The combination of machine studying predictions and mathematical optimization reveals nice promise for causal decision-making in particular use circumstances. Conventional uplift modeling can establish who’s influenced by a remedy, nevertheless it doesn’t let you know learn how to optimally deploy that remedy below real-world constraints (e.g., restricted finances, capability, and so forth.). In our instance, as an alternative of simply predicting who would reply to an incentive, we formulated an optimization to resolve precisely who ought to obtain an incentive to maximise total success. This addresses questions like, “Who ought to we deal with given we will solely afford to deal with X folks?” which uplift fashions alone go away unanswered.

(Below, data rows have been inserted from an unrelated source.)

-- ==== Sys2Proof/Machine/Sorting.lean ====
section
/-!
DEFINITION. The sorting office: `sort.route` and `sort.kv`, and the office at work (R377-R381).
-/

namespace Sys2Proof.Machine

/-! ## Checks at issue (R381) -/

/-- The detail of the first check that a `sort.route` descriptor fails. -/
def routeFault (d : List DWord) : Option Nat :=
  let w (i : Nat) : Nat := (d.getD i 0).toNat
  let t := w 1 % 2 ^ 32
  let e := bitsOf (w 1) 32 16
  if w 1 / 2 ^ 48 ≠ 0 || w 7 ≠ 0 then some 1
  else if t == 0 || decide (1048576 < t) then some 2
  else if e == 0 || decide (4096 < e) then some 3
  else if w 0 % 2 ≠ 0 || [2, 3, 4, 5, 6].any fun i => w i % 4 ≠ 0 then some 4
  else none

/-- The detail of the first check that a `sort.kv` descriptor fails. -/
def kvFault (d : List DWord) : Option Nat :=
  let w (i : Nat) : Nat := (d.getD i 0).toNat
  let n := w 4 % 2 ^ 32
  if w 4 / 2 ^ 32 ≠ 0 || [5, 6, 7].any fun i => w i ≠ 0 then some 1
  else if n == 0 || decide (65536 < n) then some 2
  else if [0, 1, 2, 3].any fun i => w i % 4 ≠ 0 then some 4
  else if (w 1 == 0) != (w 3 == 0) then some 5
  else none

/-! ## What the office computes -/

/-- How many of the first slots go to expert `e` (R379). -/
def expertCount (ids : List Nat) (e : Nat) : Nat := (ids.filter (· == e)).length

/-- Counts and exclusive offsets of the experts (R379). -/
def expertOffsets : Nat → List Nat → List Nat
  | _, [] => []
  | o, c :: r => o :: expertOffsets (o + c) r

/-- The position of each slot, given for each expert the next free position (R379). -/
def routePositions (n : Nat) : List Nat → List Nat → List (Option Nat)
  | [], _ => []
  | i :: r, next =>
    if i < n then some (next.getD i 0) :: routePositions n r (next.set i (next.getD i 0 + 1)) else none :: routePositions n r next

/-- Bytes of n32 words. -/
def wordBytes (l : List Nat) : List Byte := l.flatMap (leBytes 4)

/-- The n32 words of bytes. -/
def leWords : Nat → List Byte → List Nat
  | 0, _ => []
  | n + 1, bs => leNat (bs.take 4) :: leWords n (bs.drop 4)

/-- The outputs of `sort.route` on the ids (R379): address and bytes; an address of zero is not written (R378). -/
def routeOutputs (d : List DWord) (ids : List Nat) : List (Nat × List Byte) :=
  let n := bitsOf (d.getD 1 0).toNat 32 16
  let counts := (List.range n).map (expertCount ids)
  let offs := expertOffsets 0 counts
  let pos := routePositions n ids offs
  let order := sortBy (fun a b => decide (a.1 ≤ b.1)) (pos.zipIdx.filterMap fun p => p.1.map fun x => (x, p.2))
  let out (i : Nat) (l : List Nat) : Nat × List Byte := ((d.getD i 0).toNat, wordBytes l)
  ([out 2 counts, out 3 offs, out 4 (pos.map fun p => p.getD 0xFFFFFFFF), out 5 (order.map (·.2)),
    out 6 [(pos.filter (·.isNone)).length]]).filter fun p => p.1 ≠ 0

/-- The place of a key in its order (R380). -/
def keyRank (k : KeyOrder) (x : Nat) : Nat :=
  match k with
  | .n32 => x
  | .i32 => (x + 2 ^ 31) % 2 ^ 32
  | .f32 => if bitOf x 31 then 2 ^ 32 - 1 - x else x + 2 ^ 31

/-- Keys and values in order (R380). -/
def sortPairs (k : KeyOrder) (dsc : Bool) (l : List (Nat × Nat)) : List (Nat × Nat) :=
  sortBy (fun a b => if dsc then decide (keyRank k b.1 ≤ keyRank k a.1) else decide (keyRank k a.1 ≤ keyRank k b.1)) l

/-! ## The office at work (R377) -/

/-- Read `n` bytes; a protected page is refused. -/
def readOffice (s : State) (e : EngineOp) (va n : Nat) : State × Except (Trouble × Nat) (List Byte) :=
  match enginePieces s e .parcelRead va n with
  | (s, .error x) => (s, .error x)
  | (s, .ok l) => match l.find? (·.prot) with
    | some p => (s, .error ((0x12, 0), p.va))
    | none => (s, readEngine s e l)

/-- Check every output, then write every output. -/
def writeOffice (e : EngineOp) (l : List (Nat × List Byte)) (s : State) : State × Option (Trouble × Nat) :=
  let check (acc : State × Except (Trouble × Nat) (List (List Piece × List Byte))) (o : Nat × List Byte) :=
    match acc with
    | (s, .error x) => (s, .error x)
    | (s, .ok done) => match enginePieces s e .parcelWrite o.1 o.2.length with
      | (s, .error x) => (s, .error x)
      | (s, .ok ps) => match ps.find? (·.prot) with
        | some p => (s, .error ((0x12, 0), p.va))
        | none => (s, .ok (done ++ [(ps, o.2)]))
  match (l.filter fun o => !o.2.isEmpty).foldl check (s, .ok []) with
  | (s, .error x) => (s, some x)
  | (s, .ok outs) => outs.foldl (fun acc o => match acc with
      | (s, some x) => (s, some x)
      | (s, none) => writeEngine (engineWriter s e 2) e s o.1 o.2) (s, none)

/-- Run an operation: all inputs are read before any output is written (R377). -/
def officeWork (s : State) (e : EngineOp) : State × Option (Trouble × Nat) :=
  let w (i : Nat) : Nat := (e.desc.getD i 0).toNat
  match e.kind with
  | .route =>
    let t := w 1 % 2 ^ 32
    match readOffice s e (w 0) (2 * t) with
    | (s, .error x) => (s, some x)
    | (s, .ok bs) => writeOffice e (routeOutputs e.desc ((List.range t).map fun i => leNat ((bs.drop (2 * i)).take 2))) s
  | .kv k dsc =>
    let n := w 4 % 2 ^ 32
    match readOffice s e (w 0) (4 * n) with
    | (s, .error x) => (s, some x)
    | (s, .ok keys) =>
      match (if w 1 = 0 then (s, .ok (List.replicate (4 * n) 0)) else readOffice s e (w 1) (4 * n)) with
      | (s, .error x) => (s, some x)
      | (s, .ok vals) =>
        let l := sortPairs k dsc ((leWords n keys).zip (leWords n vals))
        writeOffice e ((w 2, wordBytes (l.map (·.1))) :: (if w 3 = 0 then [] else [(w 3, wordBytes (l.map (·.2)))])) s
  | _ => (s, none)

/-- The operation kind of a sorting-office instruction. -/
def sortKind : Instr → Option EngineKind
  | .sortRoute _ _ => some .route
  | .sortKv _ k dsc _ => some (.kv k dsc)
  | _ => none

/-- An operation of a thread joins the office (R377, R395). -/
def issueSort (k : EngineKind) (desc : List DWord) (s : State) (g : Group) (t : Thread) : State × Act :=
  let (s, e, t) := threadOp s g t k desc
  ((s.addEngine e).setIrr g.key, .done t)

/-- A sorting-office instruction (R377, R381). -/
def sortBody (k : EngineKind) (fault : List DWord → Option Nat) (a : Opnd) : Body := fun s g t =>
  let desc := readDWords g t s.cycle a 8
  match fault desc with
  | some d => (s, .trap (.word 0x21 d s.word))
  | none =>
    if (s.officeOps g.key.die (g.key.core / Config.coresPerCluster)).length < Config.officeSlots then issueSort k desc s g t
    else let (n, s) := s.fresh; (s, .wait t (.slot desc n))

/-- R378, R379. -/
def execSortRoute (c : Common) (a : Opnd) (s : State) : Host.Outcome State Fault Refusal :=
  perMember c (.sortRoute c a) (sortBody .route routeFault a) s

/-- R380. -/
def execSortKv (c : Common) (key : KeyOrder) (dsc : Bool) (a : Opnd) (s : State) : Host.Outcome State Fault Refusal :=
  perMember c (.sortKv c key dsc a) (sortBody (.kv key dsc) kvFault a) s

/-- Free places of an office go to waiting threads in turn (R377). -/
def grantOffice (d cl : Nat) : Nat → State → State
  | 0, s => s
  | n + 1, s =>
    if Config.officeSlots ≤ (s.officeOps d cl).length then s
    else match leastBy (·.1) (slotClaims s (fun k => k.die == d && k.core / Config.coresPerCluster == cl) fun i => (sortKind i).isSome) with
      | none => s
      | some (_, k) => grantOffice d cl n (resumeWait s k fun w s g t => match w.what, sortKind w.instr with
          | .slot desc _, some q => issueSort q desc s g t
          | _, _ => (s, .gone))

/-- SORT_OFFICE_RUN: the oldest operation runs, when none is at work (R377, R381). -/
def execSortOfficeRun (d cl : Nat) (s : State) : Host.Outcome State Fault Refusal :=
  .next (match s.officeOps d cl with
    | [] => s
    | e :: _ =>
      if e.stage = .queued then
        let w := s.worldOf e.die
        match officeWork (s.draw w e.sent) e with
        | (s', some (x, at_)) =>
          if x = streamHeld then holdEngine (s'.giveBack s w) e
          else failEngine (s'.takeSent w).2 e (engineTrouble 0x21 x) 0 at_
        | (s, none) =>
          let (n, s) := (s.takeSent w).2.delay
          s.setEngine { e with stage := .ran, due := s.cycle + n, sent := 0 }
      else s)

/-- SORT_OFFICE_COMPLETE: the operation leaves and its batch counts it (R372, R377). -/
def execSortOfficeComplete (d cl : Nat) (s : State) : Host.Outcome State Fault Refusal :=
  .next (match s.officeOps d cl with
    | [] => s
    | e :: _ =>
      if e.stage = .ran then
        let s := (s.dropEngine e.id).count e.realm 0x25 1
        let s := match e.owner with
          | .thread k b pos => finishMember s k b pos e.fail.isSome 0
          | .docket .. => s
        grantOffice d cl Config.officeSlots s
      else s)

end Sys2Proof.Machine
end

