-- ==== Sys2Proof/Machine/Dispatch.lean ====
section
/-!
DEFINITION. The dispatch: one arm per constructor of `Instr`, each one call of its meaning.
-/

namespace Sys2Proof.Machine
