/-- The operation `o` of the group `k` completes; once its rows have run the array of its group `g` is as `f` says but for the rows that
the operation has run, and no other field of the group has changed but for words of the accumulators that hold errors. -/
def Leaves (s : State) (k : GroupKey) (g : Group) (o : ArrayOp) (f : ArrayState → Prop) : Prop :=
  ∃ u o' h, exec (.arrayOpComplete k) s = .next (operationEnds u k o') ∧ o'.opid = o.opid ∧ u.group? k = some h ∧
    h = { g with arr := h.arr, badAccs := h.badAccs } ∧ (∀ w ∈ h.badAccs, w ∈ g.badAccs) ∧
    h.arr.queue = (g.arr.queue.map fun p => if p.opid = o.opid then o' else p) ∧ f { h.arr with queue := g.arr.queue }

/-- The scratchpad of `g` gives the bytes `bs` at `x`, in every state (R248). -/
def ReadsBytes (g : Group) (x : Nat) (bs : List Byte) : Prop := ∀ u : State, readScratch u g .load 3 3 x bs.length = (u, .ok bs)

/-- The element code of `w` bits at bit `i` of bytes (R44). -/
def codeAt (bs : List Byte) (w i : Nat) : Nat := number bs / 2 ^ i % 2 ^ w

/-- Row `m` of a drain (R322, R349): of each column the partial tiles combined and converted, packed at the width of the format. -/
def drained (f : FormatWord) (d : PassDesc) (out : NumFmt) (r : Rounding) (accs : Sparse Word) (m : Nat) : List Byte :=
  let word (p n : Nat) : Nat := (sget 0 accs (d.abase / 4 + (p * d.m + m) * d.n + n)).toNat
  let sum (n : Nat) : Nat := (combinePartials f.int32 (word 0 n) ((List.range (f.split - 1)).map fun p => word (p + 1) n)).1
  let code (n : Nat) : Nat :=
    if (out = .f32 ∧ f.int32 = false) ∨ (out = .i32 ∧ f.int32 = true) then sum n
    else (roundVal out ⟨r, false, 0⟩ (decodeCode (if f.int32 then .i32 else .f32) (sum n))).1
  bytesOf (rowBytes out d.n) (((List.range d.n).map fun n => code n % 2 ^ out.container * 2 ^ (n * out.container)).sum)

/-- The tag bytes of a plane image from byte 9 on (R356). -/
def tagOf (p : Plane) : List (Nat × Nat × Nat) :=
  [(9, 1, p.aslot), (10, 1, p.bfmt), (11, 1, p.bslot), (12, 1, if p.bsc then 1 else 0), (13, 2, p.kl), (15, 1, p.nl - 1)]

/-- What a turn of R203 makes of a deficit, `n` turns long. -/
def grown (w : Nat) : Nat → Nat → Nat
  | 0, d => d
  | n + 1, d => grown w n (min (d + w) (65536 + w))

/-- A range of HDM that logical device `l` may have (R473): multiples of 1 GiB in near DRAM or in far memory, and in no range of another
device. -/
def RangeFits (s : State) (l base len : Nat) : Prop :=
  base % 2 ^ 30 = 0 ∧ len % 2 ^ 30 = 0 ∧ (base + len ≤ 0x3000000000 ∨ (0x10000000000 ≤ base ∧ base + len ≤ 0x28000000000)) ∧
    ∀ e ∈ s.lds, e.1 ≠ l → e.2.bound = true → ¬ (base < e.2.hdmBase + e.2.hdmLen ∧ e.2.hdmBase < base + len)

/-- Records for the queue `q` are written in order (R394) until one finds the queue full or failing: the state, those left, and whether the
queue has failed. -/
inductive Written (q : QueueName) (v : QueueView) : State → List Rec → State → List Rec → Bool → Prop where
  | none (s : State) : Written q v s [] s [] false
  | full (s t : State) (r : Rec) (l : List Rec) : s.tryDeliver q v r = .full t → Written q v s (r :: l) t (r :: l) false
  | failed (s t : State) (r : Rec) (l : List Rec) : s.tryDeliver q v r = .failed t → Written q v s (r :: l) t (r :: l) true
  | more (s t u : State) (r : Rec) (l left : List Rec) (b : Bool) :
      s.tryDeliver q v r = .done t → Written q v t l u left b → Written q v s (r :: l) u left b

/-- An action of the postmaster on the selected group (R412): its effect, or the code it leaves in PMERR. -/
def Acts (e : Nat → Nat → Bool → Instr) (f : State → Group → Except Nat State) : Prop :=
  ∀ (d c : Nat) (m : Bool) (s : State),
    (∀ g t, s.selGroup d c m = some g → f s g = .ok t → exec (e d c m) s = .next t) ∧
    (∀ g n, s.selGroup d c m = some g → f s g = .error n → exec (e d c m) s = .next (s.pmError d c n)) ∧
    (s.selGroup d c m = none → exec (e d c m) s = .next (s.pmError d c 1))

/-- The mailbox of logical device `l` holds the command `n`, still to run (R495). -/
def commanded (s : State) (l n : Nat) : Prop := (s.ld l).cmd.toNat = n ∧ (s.ld l).res = 0xFFFFFFFF

/-- The world that ARG 0 names for its own logical device (R495). -/
def named_ (s : State) (l : Nat) (w : World) : Prop :=
  let n := ((s.ld l).args.getD 0 0).toNat
  0 < n ∧ n < 256 ∧ s.worlds.find? (fun x => x.num == n && x.ld == l) = some w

By leveraging Gurobi Machine Studying, we have been in a position to incorporate a posh prediction (logistic regression) instantly into an optimization mannequin. The solver then found out the most effective remedy plan — one thing like deciding which college students to supply scholarships to, or which sufferers to present an intervention — whereas respecting constraints. This method supplies a extra complete answer to causal inference questions that contain decision-making, past simply evaluation.
To sum up, this tutorial demonstrated learn how to flip predictive insights into optimum choices. We confirmed how a causal inference drawback (maximizing outcomes below constraints) will be solved by embedding an ML mannequin into an optimization drawback. This method will be utilized in lots of domains: advertising (who to focus on for a marketing campaign), healthcare (who to deal with or display), economics (who to subsidize), and past. As instruments like Gurobi Machine Studying mature, they open the door for knowledge scientists and operations researchers to collaborate in fixing choice issues that lie on the intersection of AI and optimization.
The total code for this demo is out there within the venture’s repository, and we encourage you to discover it and experiment with your personal situations. With a little bit of modeling creativity, you can begin answering “What ought to we do?” — not simply “What can we predict?” — utilizing the facility of optimization.